-- ==== Sys2Proof/Safety.lean ====
section
/-! DEFINITION. What counts as a sound state of the block, in the terms of the statements: the invariant the spec's rules
keep, and the states that a reset leaves. -/

namespace Sys2Proof.Machine

/-- The position `(state, step, k)` is one that 10_state.md R23 names, and the latched opcode is that of the running
command (R24). -/
abbrev State.PositionOk (s : State) : Prop :=
  match s.seqState with
  | .idle     => True
  | .init     => s.seqStep ∈ [SeqStep.settle1, .wPctl, .wSclr, .wRst, .settle2] ∧ s.latch.op = 0x4
  | .prim     => s.seqStep = .xfer ∧ (s.latch.op = 0x1 ∨ s.latch.op = 0x2)
  | .frame    => (s.seqStep = .read ∧ s.k < 64 ∨ s.seqStep = .stats ∧ s.k = 64) ∧ s.latch.op = 0x5
  | .runFrame => (s.seqStep = .read ∧ s.k < 64 ∨ s.seqStep = .stats ∧ s.k = 64) ∧ s.latch.op = 0x6
  | .runWait  => s.seqStep = .wait ∧ s.latch.op = 0x6
  | .halted   => True

/-- The statistics registers and the bands describe the pixel buffer as it stands: one complete frame (10_state.md R34,
43_acquisition.md R172). -/
abbrev State.FrameComplete (s : State) : Prop :=
  s.minQ = enc32 s.stats.minQ ∧ s.maxQ = enc32 s.stats.maxQ ∧ s.sumQ = enc32 s.stats.sum ∧
  s.avgC = enc32 s.stats.avgC ∧ s.hiU = enc32 s.stats.hiU ∧ s.lowU = enc32 s.stats.lowU ∧
  ∀ i : Fin 64, (s.pixel i).band = (bandOf s.stats (decodeRaw (s.pixel i).raw)).code

/-- `q` is a value the decoder can give (42_decoder.md R151). -/
abbrev InDecodeRange (q : Int) : Prop := -2048 ≤ q ∧ q ≤ 61439

/-- `s` and `t` hold the same block state: every row of the table of 70_reset_and_hazards.md R250. The ports, the
environment and the parameters are left out. -/
abbrev State.SameBlock (s t : State) : Prop :=
  s.seqState = t.seqState ∧ s.seqStep = t.seqStep ∧ s.k = t.k ∧
  s.cancelPend = t.cancelPend ∧ s.cancelPrev = t.cancelPrev ∧ s.waitUntil = t.waitUntil ∧ s.latch = t.latch ∧
  s.config = t.config ∧ s.initDone = t.initDone ∧ s.frameValid = t.frameValid ∧ s.done = t.done ∧
  s.cancelled = t.cancelled ∧ s.cmdErr = t.cmdErr ∧ s.fatal = t.fatal ∧ s.errCode = t.errCode ∧
  s.cmdCause = t.cmdCause ∧ s.errInfo = t.errInfo ∧ s.raw = t.raw ∧ s.frameCnt = t.frameCnt ∧
  s.minQ = t.minQ ∧ s.maxQ = t.maxQ ∧ s.sumQ = t.sumQ ∧ s.avgC = t.avgC ∧ s.hiU = t.hiU ∧ s.lowU = t.lowU ∧
  s.pix = t.pix ∧ s.onBus = t.onBus ∧ s.hung = t.hung

/-- `n` steps of the machine, stopping at a fault or a refusal. -/
def runSteps : Nat → State → Host.Outcome State Fault Refusal
  | 0, s     => .next s
  | n + 1, s =>
    match step s with
    | .next t    => runSteps n t
    | .fault r   => .fault r
    | .refused r => .refused r

/-- The event the next step runs. -/
def State.nextEvent (s : State) : Event := (takeEvent s).1

/-- The line the host runs, if the next step is the host's. -/
def State.nextLine (s : State) : HostLine :=
  match (takeEvent s).2.program with
  | l :: _ => l
  | []     => Config.freeHostLine (takeEvent s).2.draws

/-- The next step applies reset. -/
abbrev State.resetsNext (s : State) : Prop := s.nextEvent = .resetLevel false

/-- The next step is the host's, and it writes `w` at word offset `a`; `u` is the state once the order's and the host's
lists have moved on. -/
abbrev State.Writes (s : State) (a : BitVec 8) (w : Word) (u : State) : Prop :=
  ∃ es ls, s.schedule = .host :: es ∧ s.program = .write a w :: ls ∧ u = { s with schedule := es, program := ls }

/-- No reset is applied, no cancel is pending and no transaction hangs: the sequencer's next step is its command's. -/
abbrev State.Undisturbed (s : State) : Prop := s.rstN = true ∧ s.hung = false ∧ s.cancelPend = false

/-- The sequencer's next step is its command's, whether its transaction is already in progress, with a cancel requested
meanwhile or not, or no cancel is pending (43_acquisition.md R178, R181). -/
abbrev State.StepDue (s : State) : Prop :=
  s.rstN = true ∧ s.hung = false ∧ (s.cancelPend = false ∨ s.inTransaction = true)

/-- The sequencer's next command step, if nothing disturbs it, is BusWriteByte of `data` to register `reg`: a write of INIT
(41_init.md R140) or the transfer of WRBYTE (40_bus_primitives.md R121). -/
abbrev State.NextWrite (s : State) (reg data : Byte) : Prop :=
  s.seqState = .init ∧
    (s.seqStep = .wPctl ∧ reg = 0x00 ∧ data = 0x00 ∨ s.seqStep = .wSclr ∧ reg = 0x05 ∧ data = 0x0E ∨
      s.seqStep = .wRst ∧ reg = 0x01 ∧ data = 0x3F) ∨
  s.seqState = .prim ∧ s.seqStep = .xfer ∧ s.latch.op = 0x1 ∧ reg = s.latch.reg ∧ data = s.latch.imm16.extractLsb' 0 8

/-- The sequencer's next command step, if nothing disturbs it, is BusReadWord of register `reg`: a READ of FRAME or RUN
(43_acquisition.md R170) or the transfer of RDWORD (40_bus_primitives.md R122). -/
abbrev State.NextRead (s : State) (reg : Byte) : Prop :=
  (s.seqState = .frame ∨ s.seqState = .runFrame) ∧ s.seqStep = .read ∧ s.k < 64 ∧
    reg = BitVec.ofNat 8 (0x80 + 2 * s.k) ∨
  s.seqState = .prim ∧ s.seqStep = .xfer ∧ s.latch.op = 0x2 ∧ reg = s.latch.reg

/-- The state after a refused command or CONFIG write (60_exceptions.md R227): the flag is set, and the cause only if
no earlier one stands. -/
def State.withCmdErr (s : State) (cause : CmdCause) : State :=
  { s with cmdErr := true, cmdCause := if s.cmdErr then s.cmdCause else cause }

/-- The invariant that every step keeps. -/
structure State.Inv (s : State) : Prop where
  /-- the position is one of 10_state.md R23 -/
  position   : s.PositionOk
  /-- `k` is 0 to 64 (10_state.md R23) -/
  index      : s.k ≤ 64
  /-- "`cancel_pend = 1` implies busy" (43_acquisition.md R183) -/
  cancel     : s.cancelPend = true → s.busy = true
  /-- FATAL is set exactly in HALTED (60_exceptions.md R222, R223) -/
  halted     : s.fatal = true ↔ s.seqState = .halted
  /-- ERR_CODE is "0 while FATAL = 0" (10_state.md R34), and a fatal error has a code (60_exceptions.md R221) -/
  errCode    : s.errCode ≠ .none ↔ s.fatal = true
  /-- ERRINFO is "written only when a fatal bus error is raised" (10_state.md R35) -/
  errInfo    : s.fatal = false → s.errInfo = ⟨0, false, 0⟩
  /-- CMD_CAUSE is "0 while CMD_ERR = 0" (10_state.md R34), and an error has a cause (60_exceptions.md R226) -/
  cmdCause   : s.cmdCause ≠ .none ↔ s.cmdErr = true
  /-- FRAME_VALID is 1 only while buffer, bands and statistics are one complete frame (10_state.md R34) -/
  frame      : s.frameValid = true → s.FrameComplete
  /-- FRAME_VALID is 0 during an acquisition (43_acquisition.md R173) and 1 in RUN_WAIT (R182) -/
  acquiring  : s.seqState = .frame ∨ s.seqState = .runFrame → s.frameValid = false
  /-- in RUN_WAIT the last frame is complete (43_acquisition.md R182) -/
  waiting    : s.seqState = .runWait → s.frameValid = true
  /-- INIT_DONE is 0 while INIT runs (41_init.md R143) -/
  initialising : s.seqState = .init → s.initDone = false
  /-- FRAME and RUN run only with INIT_DONE = 1 (41_init.md R144) -/
  initDone   : s.seqState = .frame ∨ s.seqState = .runFrame ∨ s.seqState = .runWait → s.initDone = true
  /-- MIN_Q and MAX_Q hold values of the decoder, so that MIN_F and MAX_F are exact (42_decoder.md R155) -/
  extrema    : InDecodeRange s.minQ.toInt ∧ InDecodeRange s.maxQ.toInt
  /-- a transaction is issued only as a step of a running command (20_memory.md R76) -/
  transfer   : s.hung = true → s.busy = true
  /-- a transaction is in progress only where the position's step is one (20_memory.md R76), and does not hang too -/
  progress   : s.onBus = true → s.atTransaction = true ∧ s.hung = false
  /-- "While `rst_n` = 0 ... every piece of state takes its reset value" (70_reset_and_hazards.md R250) -/
  inReset    : s.rstN = false → ∃ n, s.SameBlock (State.resetOf s.cfg n)
  /-- `now` is not negative (60_exceptions.md R240) -/
  time       : 0 ≤ s.now

/-- A state that a reset leaves: the reset table for some build and some draw, whatever the host, the oracle and the
order of steps bring next, and at either level of `rst_n` (70_reset_and_hazards.md R250, R252). -/
def State.IsReset (s : State) : Prop :=
  ∃ c n level schedule program writes reads trace rdata,
    s = { State.resetOf c n with
          rstN         := level
          schedule     := schedule
          program      := program
          writeReplies := writes
          readReplies  := reads
          trace        := trace
          hRdata       := rdata }

end Sys2Proof.Machine
end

══════════════════════════════

Once you have identified the lines above that contain "none", copy each of them.

  errCode    : s.errCode ≠ .none ↔ s.fatal = true
  cmdCause   : s.cmdCause ≠ .none ↔ s.cmdErr = true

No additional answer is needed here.